[Supplied data]

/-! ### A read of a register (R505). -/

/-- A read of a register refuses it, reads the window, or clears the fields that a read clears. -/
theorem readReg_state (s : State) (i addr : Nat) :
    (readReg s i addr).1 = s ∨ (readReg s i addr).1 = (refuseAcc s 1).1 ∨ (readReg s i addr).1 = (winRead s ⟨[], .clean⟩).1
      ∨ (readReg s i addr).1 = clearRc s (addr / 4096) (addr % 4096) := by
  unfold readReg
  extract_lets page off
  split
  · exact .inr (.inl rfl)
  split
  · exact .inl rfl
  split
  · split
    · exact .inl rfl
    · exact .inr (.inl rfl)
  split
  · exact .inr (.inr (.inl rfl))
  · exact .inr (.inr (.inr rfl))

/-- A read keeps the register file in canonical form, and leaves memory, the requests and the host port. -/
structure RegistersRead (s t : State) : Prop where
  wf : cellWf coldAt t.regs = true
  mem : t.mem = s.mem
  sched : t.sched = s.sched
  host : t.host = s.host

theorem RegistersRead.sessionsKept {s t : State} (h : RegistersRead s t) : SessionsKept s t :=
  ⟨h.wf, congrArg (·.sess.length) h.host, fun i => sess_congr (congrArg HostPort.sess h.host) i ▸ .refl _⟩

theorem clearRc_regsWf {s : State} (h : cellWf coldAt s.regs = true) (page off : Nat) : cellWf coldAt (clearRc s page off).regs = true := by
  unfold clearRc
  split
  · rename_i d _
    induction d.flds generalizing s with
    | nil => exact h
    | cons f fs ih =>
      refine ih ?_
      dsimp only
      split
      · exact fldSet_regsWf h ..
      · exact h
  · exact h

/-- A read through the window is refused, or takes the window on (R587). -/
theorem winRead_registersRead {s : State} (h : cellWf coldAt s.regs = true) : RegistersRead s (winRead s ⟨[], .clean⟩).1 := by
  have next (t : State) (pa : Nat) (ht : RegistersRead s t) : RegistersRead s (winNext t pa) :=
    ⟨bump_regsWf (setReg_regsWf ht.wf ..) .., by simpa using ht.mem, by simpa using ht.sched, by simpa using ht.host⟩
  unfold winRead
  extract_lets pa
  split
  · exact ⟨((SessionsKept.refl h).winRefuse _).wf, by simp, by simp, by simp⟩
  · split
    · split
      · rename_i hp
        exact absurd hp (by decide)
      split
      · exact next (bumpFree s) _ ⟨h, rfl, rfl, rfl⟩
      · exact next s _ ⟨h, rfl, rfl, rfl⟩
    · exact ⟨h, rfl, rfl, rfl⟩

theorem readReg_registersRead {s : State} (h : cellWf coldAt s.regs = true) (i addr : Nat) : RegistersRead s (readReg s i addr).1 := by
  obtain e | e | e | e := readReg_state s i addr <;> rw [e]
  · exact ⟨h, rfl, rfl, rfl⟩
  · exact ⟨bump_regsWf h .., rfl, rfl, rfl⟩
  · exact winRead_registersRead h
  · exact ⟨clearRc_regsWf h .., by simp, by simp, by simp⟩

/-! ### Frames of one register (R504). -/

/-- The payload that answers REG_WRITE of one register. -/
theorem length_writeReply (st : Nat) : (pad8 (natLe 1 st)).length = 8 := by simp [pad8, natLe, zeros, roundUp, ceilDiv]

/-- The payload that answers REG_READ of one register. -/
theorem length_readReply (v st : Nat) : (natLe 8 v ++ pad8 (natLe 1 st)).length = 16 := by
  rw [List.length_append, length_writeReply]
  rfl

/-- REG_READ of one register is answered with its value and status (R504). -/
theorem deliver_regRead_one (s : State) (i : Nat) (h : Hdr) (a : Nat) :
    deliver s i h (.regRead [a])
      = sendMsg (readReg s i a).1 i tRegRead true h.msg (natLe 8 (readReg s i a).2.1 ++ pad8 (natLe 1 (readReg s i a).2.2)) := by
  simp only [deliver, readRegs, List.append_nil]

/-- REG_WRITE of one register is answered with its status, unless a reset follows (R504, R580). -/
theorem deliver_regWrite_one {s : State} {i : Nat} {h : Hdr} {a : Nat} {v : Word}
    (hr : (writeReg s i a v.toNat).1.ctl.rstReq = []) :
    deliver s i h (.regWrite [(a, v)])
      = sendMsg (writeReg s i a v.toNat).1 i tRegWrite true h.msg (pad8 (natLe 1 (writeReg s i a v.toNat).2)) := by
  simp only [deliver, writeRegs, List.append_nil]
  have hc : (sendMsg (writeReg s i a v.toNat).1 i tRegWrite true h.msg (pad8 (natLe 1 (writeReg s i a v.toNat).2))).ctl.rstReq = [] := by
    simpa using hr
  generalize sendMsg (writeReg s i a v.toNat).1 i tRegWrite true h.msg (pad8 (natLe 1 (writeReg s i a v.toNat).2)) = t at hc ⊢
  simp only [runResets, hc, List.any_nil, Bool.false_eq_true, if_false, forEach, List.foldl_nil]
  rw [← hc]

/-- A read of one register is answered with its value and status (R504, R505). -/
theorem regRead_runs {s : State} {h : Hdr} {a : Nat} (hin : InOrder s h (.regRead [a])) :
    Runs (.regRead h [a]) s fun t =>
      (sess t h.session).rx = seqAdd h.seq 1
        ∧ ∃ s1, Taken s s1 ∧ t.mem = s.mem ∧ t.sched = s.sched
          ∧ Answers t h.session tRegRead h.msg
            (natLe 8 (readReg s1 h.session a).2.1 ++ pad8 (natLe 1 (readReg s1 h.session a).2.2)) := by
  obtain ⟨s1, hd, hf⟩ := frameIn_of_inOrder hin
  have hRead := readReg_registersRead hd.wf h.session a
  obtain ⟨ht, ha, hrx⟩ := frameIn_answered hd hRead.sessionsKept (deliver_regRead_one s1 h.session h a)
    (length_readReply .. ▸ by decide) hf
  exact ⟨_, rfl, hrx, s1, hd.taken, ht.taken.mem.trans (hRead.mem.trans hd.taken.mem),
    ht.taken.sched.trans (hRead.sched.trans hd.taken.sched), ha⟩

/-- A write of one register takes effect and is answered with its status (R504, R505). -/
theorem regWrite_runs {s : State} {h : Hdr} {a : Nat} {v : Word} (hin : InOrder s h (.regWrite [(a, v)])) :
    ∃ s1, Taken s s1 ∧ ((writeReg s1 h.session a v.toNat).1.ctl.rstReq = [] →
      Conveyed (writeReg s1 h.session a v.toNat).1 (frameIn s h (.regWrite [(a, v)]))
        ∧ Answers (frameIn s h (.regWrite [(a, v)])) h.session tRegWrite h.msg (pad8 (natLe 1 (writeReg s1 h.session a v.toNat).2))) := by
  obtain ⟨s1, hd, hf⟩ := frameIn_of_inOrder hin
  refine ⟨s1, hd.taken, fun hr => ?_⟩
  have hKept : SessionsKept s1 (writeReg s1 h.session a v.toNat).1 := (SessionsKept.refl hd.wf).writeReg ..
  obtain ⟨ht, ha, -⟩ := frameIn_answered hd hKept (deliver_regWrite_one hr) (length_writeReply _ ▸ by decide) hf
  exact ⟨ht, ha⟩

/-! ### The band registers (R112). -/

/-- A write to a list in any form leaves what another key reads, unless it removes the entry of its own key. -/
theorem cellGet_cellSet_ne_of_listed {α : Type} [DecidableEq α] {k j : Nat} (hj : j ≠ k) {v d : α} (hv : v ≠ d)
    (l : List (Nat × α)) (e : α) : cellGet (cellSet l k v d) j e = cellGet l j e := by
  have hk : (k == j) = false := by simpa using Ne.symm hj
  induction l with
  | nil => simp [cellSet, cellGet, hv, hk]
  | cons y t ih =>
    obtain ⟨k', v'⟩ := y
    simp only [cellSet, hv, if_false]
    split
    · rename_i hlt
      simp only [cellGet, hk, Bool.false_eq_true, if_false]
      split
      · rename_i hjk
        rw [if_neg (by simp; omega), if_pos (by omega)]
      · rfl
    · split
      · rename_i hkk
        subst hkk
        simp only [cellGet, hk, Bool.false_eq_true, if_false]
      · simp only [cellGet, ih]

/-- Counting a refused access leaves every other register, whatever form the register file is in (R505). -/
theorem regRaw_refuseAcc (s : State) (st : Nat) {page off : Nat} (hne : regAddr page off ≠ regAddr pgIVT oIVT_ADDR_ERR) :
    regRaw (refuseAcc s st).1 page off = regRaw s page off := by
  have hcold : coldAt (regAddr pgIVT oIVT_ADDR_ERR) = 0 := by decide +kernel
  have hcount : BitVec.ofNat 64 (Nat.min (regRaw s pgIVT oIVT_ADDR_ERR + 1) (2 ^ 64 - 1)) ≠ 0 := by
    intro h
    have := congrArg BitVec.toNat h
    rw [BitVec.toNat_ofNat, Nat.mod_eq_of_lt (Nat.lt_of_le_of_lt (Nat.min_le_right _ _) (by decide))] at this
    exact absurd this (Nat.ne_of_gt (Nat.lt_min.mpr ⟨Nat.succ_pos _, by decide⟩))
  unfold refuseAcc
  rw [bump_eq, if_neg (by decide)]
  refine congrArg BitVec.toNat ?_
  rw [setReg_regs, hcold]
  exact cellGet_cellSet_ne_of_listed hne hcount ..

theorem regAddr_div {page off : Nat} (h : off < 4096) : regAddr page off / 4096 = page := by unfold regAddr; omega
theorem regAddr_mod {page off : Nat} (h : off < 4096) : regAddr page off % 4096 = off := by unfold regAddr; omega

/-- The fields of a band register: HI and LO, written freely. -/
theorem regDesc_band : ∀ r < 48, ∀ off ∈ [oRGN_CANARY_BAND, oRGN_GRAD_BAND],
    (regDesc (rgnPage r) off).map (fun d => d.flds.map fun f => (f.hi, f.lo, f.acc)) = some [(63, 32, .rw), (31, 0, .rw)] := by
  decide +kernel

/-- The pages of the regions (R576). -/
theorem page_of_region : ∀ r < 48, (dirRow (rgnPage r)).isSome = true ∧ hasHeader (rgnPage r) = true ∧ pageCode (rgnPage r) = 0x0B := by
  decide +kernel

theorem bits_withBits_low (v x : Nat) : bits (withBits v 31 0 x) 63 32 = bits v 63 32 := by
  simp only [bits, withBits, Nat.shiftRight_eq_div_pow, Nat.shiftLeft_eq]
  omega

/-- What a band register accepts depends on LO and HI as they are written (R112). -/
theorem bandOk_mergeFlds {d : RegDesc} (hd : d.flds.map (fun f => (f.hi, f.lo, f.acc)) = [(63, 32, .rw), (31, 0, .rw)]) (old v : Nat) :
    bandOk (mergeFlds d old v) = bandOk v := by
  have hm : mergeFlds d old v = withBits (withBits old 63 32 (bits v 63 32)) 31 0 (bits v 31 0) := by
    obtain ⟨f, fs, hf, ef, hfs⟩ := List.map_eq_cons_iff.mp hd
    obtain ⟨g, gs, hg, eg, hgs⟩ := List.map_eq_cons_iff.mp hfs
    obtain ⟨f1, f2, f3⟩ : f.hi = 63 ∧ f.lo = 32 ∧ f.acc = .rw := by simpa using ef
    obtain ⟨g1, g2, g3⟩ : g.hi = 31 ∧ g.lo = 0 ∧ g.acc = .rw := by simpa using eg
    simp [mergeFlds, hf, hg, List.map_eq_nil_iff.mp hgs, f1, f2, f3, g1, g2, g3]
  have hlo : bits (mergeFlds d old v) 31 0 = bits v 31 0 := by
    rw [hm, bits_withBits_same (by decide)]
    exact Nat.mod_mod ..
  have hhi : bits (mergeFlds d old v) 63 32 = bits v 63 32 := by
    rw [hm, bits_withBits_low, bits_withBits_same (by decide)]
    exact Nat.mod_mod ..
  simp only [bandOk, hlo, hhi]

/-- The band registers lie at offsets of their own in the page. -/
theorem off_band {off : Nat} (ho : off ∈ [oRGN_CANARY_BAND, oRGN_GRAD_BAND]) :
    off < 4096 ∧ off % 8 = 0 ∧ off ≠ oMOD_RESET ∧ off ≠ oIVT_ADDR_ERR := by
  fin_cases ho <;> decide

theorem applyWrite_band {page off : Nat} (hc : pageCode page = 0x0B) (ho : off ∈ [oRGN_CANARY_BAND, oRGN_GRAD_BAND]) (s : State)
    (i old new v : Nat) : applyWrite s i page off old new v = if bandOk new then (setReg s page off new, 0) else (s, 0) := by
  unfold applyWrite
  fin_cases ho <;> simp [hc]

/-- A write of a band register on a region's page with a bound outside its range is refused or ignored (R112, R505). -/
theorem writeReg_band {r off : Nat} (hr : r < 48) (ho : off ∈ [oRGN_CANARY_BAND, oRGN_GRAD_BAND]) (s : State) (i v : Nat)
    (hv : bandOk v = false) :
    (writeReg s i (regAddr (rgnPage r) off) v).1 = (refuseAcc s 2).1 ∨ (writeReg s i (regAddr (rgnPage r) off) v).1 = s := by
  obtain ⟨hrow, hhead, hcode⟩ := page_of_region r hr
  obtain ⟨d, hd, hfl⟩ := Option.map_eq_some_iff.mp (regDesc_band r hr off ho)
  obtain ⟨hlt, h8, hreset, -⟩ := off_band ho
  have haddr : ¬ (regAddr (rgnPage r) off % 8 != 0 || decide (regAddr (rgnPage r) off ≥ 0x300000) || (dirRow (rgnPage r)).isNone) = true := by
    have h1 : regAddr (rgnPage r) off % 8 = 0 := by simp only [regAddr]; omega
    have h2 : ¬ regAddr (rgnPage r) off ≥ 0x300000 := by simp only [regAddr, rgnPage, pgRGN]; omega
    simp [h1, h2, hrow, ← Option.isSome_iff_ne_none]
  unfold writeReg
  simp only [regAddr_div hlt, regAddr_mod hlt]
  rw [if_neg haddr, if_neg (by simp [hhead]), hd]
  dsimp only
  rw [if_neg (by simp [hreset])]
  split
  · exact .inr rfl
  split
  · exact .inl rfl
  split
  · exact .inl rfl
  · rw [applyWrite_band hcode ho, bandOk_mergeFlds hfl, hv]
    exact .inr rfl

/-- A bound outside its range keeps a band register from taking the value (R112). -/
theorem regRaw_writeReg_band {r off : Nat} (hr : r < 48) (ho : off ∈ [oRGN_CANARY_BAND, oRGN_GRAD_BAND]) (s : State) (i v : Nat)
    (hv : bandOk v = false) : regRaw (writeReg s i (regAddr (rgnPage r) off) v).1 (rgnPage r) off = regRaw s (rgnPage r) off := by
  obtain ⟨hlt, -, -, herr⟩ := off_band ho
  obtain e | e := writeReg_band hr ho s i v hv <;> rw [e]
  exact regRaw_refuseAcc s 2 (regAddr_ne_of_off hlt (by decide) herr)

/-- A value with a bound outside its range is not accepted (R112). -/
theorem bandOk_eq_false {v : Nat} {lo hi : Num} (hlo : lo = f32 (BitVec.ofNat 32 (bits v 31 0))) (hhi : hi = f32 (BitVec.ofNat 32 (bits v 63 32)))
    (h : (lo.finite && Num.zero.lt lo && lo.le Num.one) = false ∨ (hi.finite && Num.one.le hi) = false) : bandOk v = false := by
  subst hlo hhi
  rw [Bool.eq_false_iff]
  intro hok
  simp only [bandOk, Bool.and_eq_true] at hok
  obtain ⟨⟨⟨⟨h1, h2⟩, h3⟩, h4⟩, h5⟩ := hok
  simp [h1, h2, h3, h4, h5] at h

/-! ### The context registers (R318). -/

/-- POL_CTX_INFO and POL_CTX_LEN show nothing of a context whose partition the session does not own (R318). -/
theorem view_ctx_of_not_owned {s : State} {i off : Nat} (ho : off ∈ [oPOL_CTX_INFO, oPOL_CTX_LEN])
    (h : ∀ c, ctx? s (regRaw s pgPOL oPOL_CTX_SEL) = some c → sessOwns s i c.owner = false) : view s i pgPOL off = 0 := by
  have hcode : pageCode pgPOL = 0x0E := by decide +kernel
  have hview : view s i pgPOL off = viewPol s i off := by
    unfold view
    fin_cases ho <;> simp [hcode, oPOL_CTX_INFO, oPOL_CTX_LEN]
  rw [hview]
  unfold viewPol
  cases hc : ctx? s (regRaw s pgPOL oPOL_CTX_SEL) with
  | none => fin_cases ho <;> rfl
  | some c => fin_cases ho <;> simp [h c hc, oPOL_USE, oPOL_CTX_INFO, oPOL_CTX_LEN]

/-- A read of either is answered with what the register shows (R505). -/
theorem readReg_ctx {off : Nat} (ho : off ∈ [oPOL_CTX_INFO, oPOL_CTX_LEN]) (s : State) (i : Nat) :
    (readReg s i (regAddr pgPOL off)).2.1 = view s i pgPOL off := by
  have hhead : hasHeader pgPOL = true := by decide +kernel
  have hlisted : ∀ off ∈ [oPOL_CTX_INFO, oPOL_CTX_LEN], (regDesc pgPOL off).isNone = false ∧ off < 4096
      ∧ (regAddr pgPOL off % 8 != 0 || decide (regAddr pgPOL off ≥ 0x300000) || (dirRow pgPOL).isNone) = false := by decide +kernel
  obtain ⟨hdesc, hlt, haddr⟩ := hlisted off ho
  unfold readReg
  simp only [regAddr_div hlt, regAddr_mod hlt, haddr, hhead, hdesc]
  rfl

[/Supplied data]

Problem statement:
Print exactly, and only, the lines running from the one that contains "[oPOL_CTX_INFO, oPOL_CTX_LEN]) (s" to the last line of the records above.

Result of this exercise:
theorem readReg_ctx {off : Nat} (ho : off ∈ [oPOL_CTX_INFO, oPOL_CTX_LEN]) (s : State) (i : Nat) :
    (readReg s i (regAddr pgPOL off)).2.1 = view s i pgPOL off := by
  have hhead : hasHeader pgPOL = true := by decide +kernel
  have hlisted : ∀ off ∈ [oPOL_CTX_INFO, oPOL_CTX_LEN], (regDesc pgPOL off).isNone = false ∧ off < 4096
      ∧ (regAddr pgPOL off % 8 != 0 || decide (regAddr pgPOL off ≥ 0x300000) || (dirRow pgPOL).isNone) = false := by decide +kernel
  obtain ⟨hdesc, hlt, haddr⟩ := hlisted off ho
  unfold readReg
  simp only [regAddr_div hlt, regAddr_mod hlt, haddr, hhead, hdesc]
  rfl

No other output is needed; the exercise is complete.